Outside of having new content, you also have to look at other elements such as the layout, the call-to-actions, your optimization strategy, and much more.

All of these things will help capture the right audience, keep them on your site longer, turn readers into subscribers, and subscribers into paying customers.

In this blog post, I’ll explore how to turn your blog from blah to ahhh-mazing…

Perfect the Structure of Each Blog Post

Did you know that 8 out of 10 people will read headline copy, and only 2 out of 10 will actually read the rest?

For this reason, just focusing on having sensational headlines isn’t enough to make the most out of your blog posts, you have to make sure your blog posts are shaped by what your readers want.

You should be able to answer the following questions:

  • What are the biggest challenges my readers are facing?
  • How can I provide concrete solutions to these challenges?
  • Are my blog posts easy to skim?
  • Are my blog posts optimized?
  • What’s the optimal word count for each blog post?

More specifically, this image depicts the elements to have within each blog post:


User-Friendly Blog Layout

Ease of navigation is important when it comes to increasing time-on-site, reducing your bounce rate, and ultimately, driving readers to take action.

Also, make it easy for readers to learn more about you and get in touch should they want to work with you. Simple things like a subscribe form/button, and contact link should be present.

One of my favorite blog layouts is HelpScout’s. The design is clean, and the categories give readers the option of navigating to the content they care about most.


Write with the Readers in Mind

Being clear about your purpose, expertise, and the content you publish does lots of good when it comes to setting expectations with your readers.

Marketing Sherpa clearly establishes their position here:


Further, I’ve highlighted reasons why mapping your editorial decisions to align with readers is beneficial in a previous post:

Editorial Decisions

These days mapping out a content marketing plan without an editorial calendar is unheard of. Your editorial decisions should be based on the following criteria:

  • What time of day do your readers interact most with your content? Look at your social media channels well into email marketing and paid advertising. Take note of the times that you receive the most and the least amount of activity. Knowing this will help ensure that you’re in sync with your readers and pushing out content at the same frequency they’re online.
  • What type of content do your readers engage with most? There are multiple paths to venture down with content types from videos, images, whitepapers, webinars, infographics, blog posts, eBooks and much more. Your job as a marketer is to find out which type is most valuable to your readers so that you can prioritize appropriately per your editorial calendar.
  • What type of messaging resonates best with your readers? Do they prefer a casual, professional, slang or academic tones? It’s not just about only pushing out messaging that you believe will benefit your company, but putting your readers at the forefront to help amplify your reach. For instance, if your messaging resonates, the likelihood that it’ll be shared is higher.

Test Multiple Offers

Once visitors land on your blog, you have to find ways to keep them coming back for more. To do this, testing multiple offers and having high-quality content pieces to capture their attention will help.


Going Beyond Your Blog

Another way to drive traffic to your blog and make it a place where readers will want to come to consume the content you have is to venture outside of it.

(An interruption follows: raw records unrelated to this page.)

@[simp] theorem v_setSchedule (s : State) (es : List Event) : (s.setSchedule es).v = s.v := rfl
@[simp] theorem i_setSchedule (s : State) (es : List Event) : (s.setSchedule es).i = s.i := rfl
@[simp] theorem pc_setSchedule (s : State) (es : List Event) : (s.setSchedule es).pc = s.pc := rfl
@[simp] theorem sp_setSchedule (s : State) (es : List Event) : (s.setSchedule es).sp = s.sp := rfl
@[simp] theorem dt_setSchedule (s : State) (es : List Event) : (s.setSchedule es).dt = s.dt := rfl
@[simp] theorem st_setSchedule (s : State) (es : List Event) : (s.setSchedule es).st = s.st := rfl
@[simp] theorem fault_setSchedule (s : State) (es : List Event) : (s.setSchedule es).fault = s.fault := rfl
@[simp] theorem tickAcc_setSchedule (s : State) (es : List Event) : (s.setSchedule es).tickAcc = s.tickAcc := rfl
@[simp] theorem mem_setSchedule (s : State) (es : List Event) : (s.setSchedule es).mem = s.mem := rfl
@[simp] theorem disp_setSchedule (s : State) (es : List Event) : (s.setSchedule es).disp = s.disp := rfl
@[simp] theorem keys_setSchedule (s : State) (es : List Event) : (s.setSchedule es).keys = s.keys := rfl
@[simp] theorem randomIn_setSchedule (s : State) (es : List Event) : (s.setSchedule es).randomIn = s.randomIn := rfl
@[simp] theorem draws_setSchedule (s : State) (es : List Event) : (s.setSchedule es).draws = s.draws := rfl
@[simp] theorem schedule_setSchedule (s : State) (es : List Event) : (s.setSchedule es).schedule = es := rfl
@[simp] theorem frameLeft_setSchedule (s : State) (es : List Event) : (s.setSchedule es).frameLeft = s.frameLeft := rfl
@[simp] theorem presented_setSchedule (s : State) (es : List Event) : (s.setSchedule es).presented = s.presented := rfl
@[simp] theorem params_setSchedule (s : State) (es : List Event) : (s.setSchedule es).params = s.params := rfl
@[simp] theorem reg_setSchedule (s : State) (es : List Event) (r : Reg) : (s.setSchedule es).reg r = s.reg r := rfl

Push for guest blogging opportunities with influencers and other like-minded bloggers. Doing so will enable you to cross-promote one another and expand your presence with a broader audience too.

You can also invite guest bloggers to write on your blog too. This helps take off the pressure of being the only one who generates the content. Instead, you’re making proper use of connecting with others within the community to build your tribe of quality writers.

Final Thoughts

The goal of many having a blog isn’t just to publish great content, but eventually, push that content into making money for you. For this to happen, know that consistency is key.

This means you are pushing out fresh content, keeping track of what happens on your blog (i.e. which content drives the most engagement), and finding creative ways to engage and convert your readers.